The wooden ladder held up under his weight, and when he was standing in the shadows on the cement floor, he looked up at the square of blue sky in the garage roof and thought he should somehow have shut the trapdoor. But from the brown-streaked walls and the sour mildewy smell he concluded that the roof leaked anyway, and to hell with it.
Against one wall leaned a tinfoil-paneled plywood spaceship as big as an SUV, constructed for some 1950s science fiction movie, and in the dimness Scott could see the three foam-rubber space-alien manikins leaning against it, their big bald heads a bit saggier than they used to be. Madeline had never wanted to explore in here, and even teenaged Claimayne had fou
nd the aliens obscurely troubling. “They always look to me like they want to get a life,” he had told Scott once, “by force if necessary.”
Shoved up against the opposite wall was a twenty-foot-long model of the Los Angeles skyline with metal disks still suspended on cobweb-draped wires above it to represent flying saucers.
The cement floor in between was littered with leaves and sagging cardboard boxes, and Scott kept his hands out in front of him in the dimness as he made his way between old stoves and stacks of children’s bicycles toward the three windows at the east end.
The big garage door would certainly not swing up anymore, and the ordinary door set into it was locked; but when he kicked it, the bolt tore out of the frame and the door swung outward, letting in fresh air and a dazzling glare of daylight on weedy pavement, and then the hinges pulled free and the door toppled over onto the driveway with a clatter that echoed back from the cypresses at the east end of the estate.

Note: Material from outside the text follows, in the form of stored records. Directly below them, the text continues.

/-- The statuses of R475 that need no register rule: an address outside its space, then what a level or a region
withholds. -/
def State.accessFails (s : State) (a : DbgAccess) (addr : Nat) (write : Bool) : Option Nat :=
  let c := coreWord addr
  let outside : Bool := match a.space with
    | 0 => decide (2 ^ 32 ≤ addr)
    | 1 => decide (0x1000000 < addr + 4)
    | 2 => decide (s.cfg.hw.dramGib * 2 ^ 30 < addr + 4)
    | 3 => decide (67 < c.2) || decide (addr ≠ c.1 * 2 ^ 32 + c.2)
    | _ => true
  if a.reserved ≠ 0 ∨ outside = true then some stBadField
  else if s.dbg.level < 2 ∧ (write ∨ a.space ≠ 0) then some stNotPermitted
  else if a.space = 1 ∧ Config.withheldSram addr then some stNotPermitted
  else if a.space = 3 ∧ !(s.dbg.cores.any fun k => k.id == c.1 && k.halted) then some stNotPermitted
  else none

/-- The words of a core's state. -/
def State.coreRegs (s : State) (k : Nat) : List Word := ((s.dbg.cores.find? fun c => c.id == k).map fun c => c.regs).getD []

/-- A read of a space. -/
def State.readSpace (s : State) (a : DbgAccess) (addr : Nat) : State :=
  let c := coreWord addr
  match a.space with
  | 0 =>
    match s.regRead .debug addr 1 with
    | (st, vs, t) => t.endAccess a 1 st ((vs.head?.getD 0).toNat)
  | 1 => s.endAccess a 1 stOK (leNat (s.sram.readBytes addr 4))
  | 2 => s.endAccess a 1 stOK (leNat (s.dram.readBytes addr 4))
  | _ => s.endAccess a 1 stOK ((s.coreRegs c.1).getD c.2 0).toNat

/-- A write of a space; a register write is answered when it is done. What it stores in core SRAM and DRAM `memAfter` says. -/
def State.writeSpace (s : State) (a : DbgAccess) (addr : Nat) (v : Word) : State :=
  let c := coreWord addr
  match a.space with
  | 0 => s.regWrite .debug (.path .debug) addr v (BitVec.allOnes 32)
  | 1 => s.endAccess a 2 stOK 0
  | 2 => s.endAccess a 2 stOK 0
  | _ =>
    let put := fun (k : Core_) => if k.id = c.1 then { k with regs := k.regs.set c.2 v } else k
    { s with dbg := { s.dbg with cores := s.dbg.cores.map put } }.endAccess a 2 stOK 0

/-- The address of an access: 40 bits, or with INC 4 above the last one's. -/
def State.accessAddr (s : State) (a : DbgAccess) : Nat := if a.inc then (s.dbg.lastAddr + 4) % 2 ^ 40 else a.addr % 2 ^ 40

/-- The status with which an access ends without being made: in SLEEP nothing is done (R474). -/
def State.accessStatus (s : State) (a : DbgAccess) (write : Bool) : Option Nat :=
  if s.dev.power = .sleep ∨ !s.answersRegs then some stBusy else s.accessFails a (s.accessAddr a) write

/-- One access. -/
def State.access (s : State) (a : DbgAccess) (op : Nat) (go : Nat → State → State) : State :=
  let addr := s.accessAddr a
  let t := s.beginAccess a addr op
  match s.accessStatus a (op = 2) with
  | some st => t.endAccess a op st 0
  | none => go addr t

/-- Core SRAM and DRAM after a write access (R475): four bytes, least significant first. -/
def State.memAfter (s : State) (a : DbgAccess) (v : Word) : Memory × Memory :=
  let b := leBytes 4 v.toNat
  if s.powered ∧ 1 ≤ s.dbg.level ∧ s.accessStatus a true = none then
    if a.space = 1 then (s.sram.writeBytes (s.accessAddr a) b, s.dram)
    else if a.space = 2 then (s.sram, s.dram.writeBytes (s.accessAddr a) b)
    else (s.sram, s.dram)
  else (s.sram, s.dram)

def execDbgAccessRead (a : DbgAccess) (s : State) : Host.Outcome State Fault Refusal :=
  s.done (s.tapOp 0x13 1 fun s => s.access a 1 fun addr s => s.readSpace a addr)

def execDbgAccessWrite (a : DbgAccess) (value : Word) (s : State) : Host.Outcome State Fault Refusal :=
  s.doneMem (s.tapOp 0x13 1 fun s => s.access a 2 fun addr s => s.writeSpace a addr value) (s.memAfter a value).1
    (s.memAfter a value).2

/-! ## Control cores (R477, R478) -/

/-- The words of core state: 32 general registers, the program counter and the status word, low word first. -/
def coreWords : Nat := 68

/-- What a core's registers hold once it has run is not stated (R477). -/
def Core_.stopped (c : Core_) (cause free : Nat) : Core_ :=
  { c with halted := true, cause := cause, regs := (List.range coreWords).map fun i => Config.freeWord (free + c.id) i }

/-- Cores halt, each for its cause; which of several halts last is not stated. -/
def State.haltCores (s : State) (which : List (Nat × Nat)) : State :=
  let live := which.filter fun x => s.dbg.cores.any fun c => c.id == x.1 && !c.halted
  if live.isEmpty then s
  else
    let stop := fun (c : Core_) => match live.find? fun x => x.1 == c.id with
      | some x => c.stopped x.2 s.free
      | none => c
    let last := (live.getD (Config.freeNat (s.free + 8) % live.length) (0, 0)).1
    let t := { s with free := s.free + 9, dbg := { s.dbg with cores := s.dbg.cores.map stop, lastHalted := last } }
    t.raise Ev.DBG.CORE_HALTED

Scott stepped hesitantly out onto the cracked old driveway. It ran north to connect with the garage road, and in the other direction sloped down past the vacant apartment building to a vine-hung and long unused gate that faced directly onto Vista Del Mar. He shoved his hands in his pockets and began trudging around the north side of the house, toward the garden and the door to the main house cellars.
ARIEL PUSHED OPEN THE front door under the broken Caveat lintel and glared up the hall and into the dining room.
“Claimayne!” she called. There was no answer, so she quickly tapped up the wooden stairs to the second floor and hurried down the hall, away from Scott’s and Madeline’s rooms to Claimayne’s door, and knocked on it.